Redis as simple distribution lock for simple cases

I came across a system issue recently that some of our batch jobs written as ruby rake tasks ended up having duplicated invocations, which causes either duplicated records in database or duplicated alerts in slack. It is definitely an infra issue but until it is fixed from infra side, I need figure out a way to address it from the coding perspective. Trying to rewrite everything as idempotent as possible is not an option and neither is enhancing application level validations or database uniqueness constraints, because not all jobs can be idempotent and not all jobs write to databases, besides the issues are caused by race conditions not from two threads but from two processes. After some research and experiment, I decided to use Redis as a simple distribution lock solution, which is already available in our application and needs zero extra setup, and it is a single instance therefore no replication sync concern. Redis is single-threaded architecture so no matter how many concurrent clients try to write to it, it is guaranteed to be in sequential and atomic. I figure out I could make use of this nature to fix the issue faced.

Example of a task

namespace :main do
  task :hello do
    sleep 1 # simulate long-running task
    puts '***hello, world***'
  end
end

Run without lock

$ bundle exec rake main:hello & bundle exec rake main:hello &
[1] 38358
[2] 38359
***hello, world***
***hello, world***

[2]  + done       bundle exec rake main:hello
[1]  + done       bundle exec rake main:hello

Two processes run it simultaneously, and it runs twice.
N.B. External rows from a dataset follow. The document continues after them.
/-- Speed one tick later, accelerating (R495). -/
def State.vUp (s : State) (a v : Nat) : Nat :=
  if v < s.v1 a then min (s.v1 a) (v + s.acc1 a) else if v < s.vMax a then min (s.vMax a) (v + s.acc2 a) else v
/-- Speed one tick later, decelerating to VSTOP. -/
def State.vDown (s : State) (a v : Nat) : Nat :=
  let d := if s.v1 a < v then s.dec2 a else s.dec1 a
  if v ≤ s.vStop a then v else max (s.vStop a) (v - d)
/-- Resolution level after a tick (R493). -/
def State.nextLevel (s : State) (a r v addr : Nat) : Nat :=
  let vres := s.fld (0x400A0120 + 48 * s.fld (R.DLK_CFG a) 3 0) 23 0 * 50000
  let rmax := s.fld (0x400A0120 + 48 * s.fld (R.DLK_CFG a) 3 0) 27 24
  let low (r : Nat) : Bool := decide (0 < r) && decide (8 * v < 7 * vres * 2 ^ (r - 1))
  let fall := (List.range 8).foldl (fun r _ => if low r then r - 1 else r) r
  if fall < r then fall
  else if r < rmax ∧ vres * 2 ^ r ≤ v ∧ addr % 2 ^ (r + 1) = 0 then r + 1 else r
/-- The last grid point x has passed, not behind the present P (R493). -/
def State.gridP (s : State) (a : Nat) (x : Axis) : Int :=
  let m : Int := 2 ^ x.level
  let f := if x.pos then x.x / uStep else -((-x.x) / uStep)
  let off := (s.axSign a * f + x.adrOfs) % m
  let q := if x.pos then (if s.axSign a = 1 then f - off else f - (m - off) % m)
           else (if s.axSign a = 1 then f + (m - off) % m else f + off)
  if x.pos then max x.p q else min x.p q

/-- The axis comes to rest; hold time begins (R496, R499). -/
def Axis.rest (x : Axis) : Axis := { x with v := 0, braking := false, decel := false, halting := false, holding := true, level := 0 }

/-- Take the newest target held, clamped, and judge it against the motion in progress; the position at which the axis is
stopping anyway changes nothing (R497, R498). A HALT is carried to its stop first, which becomes the target (R504). -/
def State.takeTarget (s : State) (a : Nat) (x : Axis) : Axis :=
  match x.newTgt with
  | none => x
  | some t =>
    if x.halting then x
    else if x.st = .standstill ∨ x.st = .moving then
      let c := clampI (s.posMin a) (s.posMax a) t
      let same := decide (c = x.target)
      let x := { x with target := c, newTgt := none, limited := decide (c ≠ t) }
      if x.st = .moving ∧ !same then
        let dist := (c * uStep - x.x) * (if x.pos then 1 else -1)
        if dist < 0 then { x with braking := true, decel := false, rev := true }
        else if dist < s.brake a x.v then { x with braking := true, decel := false, rev := false }
        else { x with braking := false, decel := false, rev := false }
      else x
    else x

/-- Move x on by one tick at speed v. -/
def advance (x : Axis) (v : Nat) : Int := x.x + (if x.pos then 1 else -1) * (((v * 2 ^ 32) / 2500000000 : Nat) : Int)

/-- One tick of a moving axis; true when it reached its target (R495, R496, R498). -/
def State.moveTick (s : State) (a : Nat) (x : Axis) : Axis × Bool :=
  if x.braking ∨ x.halting then
    let v := s.vDown a x.v
    if v ≤ s.vStop a then
      let x := { x with x := x.p * uStep }
      if x.halting then ({ x.rest with st := .standstill, target := x.p }, false)
      else ({ x with v := 0, braking := false }, false)
    else
      let x := { x with v := v, x := advance x v }
      let x := { x with p := s.gridP a x }
      ({ x with level := s.nextLevel a x.level v (s.addrOf a x) }, false)
  else if x.v = 0 then
    if x.target = x.p then ({ x.rest with st := .standstill, rev := false }, true)
    else
      let x := { x with pos := decide (x.p < x.target), v := s.vStart a, rebased := false, holding := false, level := 0 }
      let x := { x with x := advance x x.v }
      let x := { x with p := s.gridP a x }
      ({ x with level := s.nextLevel a x.level x.v (s.addrOf a x) }, false)
  else
    let dist := (x.target * uStep - x.x) * (if x.pos then 1 else -1)
    let dec := x.decel || decide (dist ≤ s.brake a x.v)
    let v := if dec then s.vDown a x.v else s.vUp a x.v
    let nx := advance x v
    if dist ≤ (nx - x.x).natAbs then
      ({ x.rest with st := .standstill, p := x.target, x := x.target * uStep, rev := false }, true)
    else
      let y := { x with v := v, x := nx, decel := dec }
      let y := { y with p := s.gridP a y }
      ({ y with level := s.nextLevel a x.level v (s.addrOf a y) }, false)

/-- One tick of an axis (R495 to R499, R505). -/
def State.axTick (s : State) (a : Nat) : State :=
  let page := dlkPage (a / 16)
  let drain := s.shown page != 3
  let x := s.axis a
  let x := if drain then x else s.takeTarget a x
  match x.st with
  | .standstill =>
    if x.target = x.p ∨ drain then s.setAxis a x
    else
      let (y, _) := s.moveTick a { x with st := .moving, v := 0 }
      s.setAxis a y
  | .moving =>
    let (y, done) := s.moveTick a x
    let s := s.setAxis a y
    if done then s.irq page 10 else s
  | .referencing =>
    let v := if x.halting then s.vDown a x.v else s.vStart a
    let y := { x with v := v, x := advance x v }
    let y := { y with p := s.gridP a y }
    let y := { y with level := s.nextLevel a x.level v (s.addrOf a y) }
    if x.halting ∧ v ≤ s.vStop a then s.setAxis a { x.rest with st := .unreferenced, x := x.p * uStep, target := x.p }
    else if s.posMax a - s.posMin a ≤ (y.p - x.refFrom).natAbs then
      (s.setAxis a { y.rest with st := .unreferenced, referenced := false }).emit evRefFail page [wd a]
    else s.setAxis a y
  | _ => s.setAxis a x

/-- Current and coil of a slot: CUR and COIL (R499). An axis that stopped on a stall or a fault keeps CUR_HOLD (R502, R503); at
any other standstill the standby mode stands outside the hold time, STAT.HOLDING (R514). -/
def State.axCur (s : State) (a : Nat) : Nat × Nat :=
  let x := s.axis a
  let prfCur := s.reg (0x400A0124 + 48 * s.fld (R.DLK_CFG a) 3 0)
  let stby := s.fld (R.DLK_CFG a) 5 4
  if x.st = .moving ∨ x.st = .referencing then (if x.curOut = 0 then bits prfCur 7 0 else x.curOut.toNat, 0)
  else if !x.holding && x.st != .stalled && x.st != .fault then (if stby = 0 then (s.fld (R.DLK_CFG a) 23 16, 0) else (0, stby))
  else (bits prfCur 15 8, 0)
/-- Slot of an axis (R487). -/
def State.axSlot (s : State) (a : Nat) : Nat :=
  let (cur, coil) := s.axCur a
  s.axAddr a + 2 ^ 10 * cur + 2 ^ 18 * coil + 2 ^ 20 * s.fld (R.DLK_CFG a) 7 6
/-- The link's frames carry PRIMARY (R510, R549). -/
def State.linkPrimary (s : State) : Bool := s.acts || (s.role == 3 && s.plk.epochOk)
/-- The downlink frame of link n (R487). -/
def State.dlkBytes (s : State) (n : Nat) : List Byte :=
  let prim := s.linkPrimary
  let flags := b2n prim + 2 * b2n s.pwr.pside + 4 * b2n (s.shown (dlkPage n) == 1)
  let slots := (List.range 16).flatMap fun d =>
    leBytes 4 (if prim && s.axEnabled (16 * n + d) then s.axSlot (16 * n + d) else 0)
  let body := [BitVec.ofNat 8 flags] ++ leBytes 4 s.epoch ++ leBytes 2 (nsOf s.time.log / 1000 / 20) ++ slots
  [0xBC] ++ body ++ leBytes 4 (crc32c body).toNat

/-- DLK_FRAME: every 20 µs the link advances its enabled axes and sends its frame; none after a FORCE_STOP (R486, R487,
R509, R510). `sentP` is what the frame before carried, which the reply to this one answers (R501). -/
def execDlkFrame (n : Fin 8) (s : State) : Host.Outcome State Fault Refusal :=
  let n := n.val
  let l := s.dlk.get (fun _ => {}) n
  if s.shown (dlkPage n) = 0 ∨ s.shown (dlkPage n) = 4 ∨ l.silent ∨ !s.locked 8 ∨ s.pwr.saving then .next s
  else
    let s := (List.range 16).foldl (fun s d => let a := 16 * n + d; if s.axEnabled a then s.setAxis a { s.axis a with sentP := (s.axis a).p } else s) s
    let s := if s.linkPrimary && s.active (dlkPage n) then
        (List.range 16).foldl (fun s d => if s.axEnabled (16 * n + d) then s.axTick (16 * n + d) else s) s
      else s
    .next (({ s with dlk := s.dlk.set (fun _ => {}) n { l with frame := s.dlkBytes n } }).incReg (R.DLK_FRAMES n))

/-- One bit and one byte of the CRC-8, and the CRC-8 over bytes (R489). -/
def crc8Bit (c : Byte) : Byte := if c.getLsbD 7 then (c <<< 1) ^^^ 0x2F else c <<< 1
def crc8Byte (c b : Byte) : Byte := crc8Bit (crc8Bit (crc8Bit (crc8Bit (crc8Bit (crc8Bit (crc8Bit (crc8Bit (c ^^^ b))))))))
def crc8 (l : List Byte) : Byte := ~~~(l.foldl crc8Byte 0xFF)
Add redis distribution lock

  • Define lock
namespace :lock do
  redis = Redis.new

  task :before do
    task_name = Rake.application.top_level_tasks[0]
    lock_obtained = redis.set task_name, '1', ex: 60, nx: true
    abort "Another process is already running #{task_name}" unless lock_obtained
  end

  task :after do
    task_name = Rake.application.top_level_tasks[0]
    redis.del task_name
  end
end
  • Enhance the task with lock
Rake::Task['main:hello'].enhance(['lock:before']) do
  Rake::Task['lock:after'].execute
end

Run with lock

$ bundle exec rake main:hello & bundle exec rake main:hello &
[1] 38560
[2] 38561

Another process is already running main:hello
[1]  - exit 1     bundle exec rake main:hello

***hello, world***
[2]  + done       bundle exec rake main:hello

Two processes run it simultaneously, but it runs only once.

Summary

The point is to make use of the nx: true option of the set command, which means only set the key if it does not already exist. With redis single-threaded design, we can be sure that only one process will successfully set the key, denoting that only one process obtains the lock.

For referencee, Distributed Locks with Redis has more details on implementing more reliable and safer algorithem based locks such as Redlock for more complicated cases.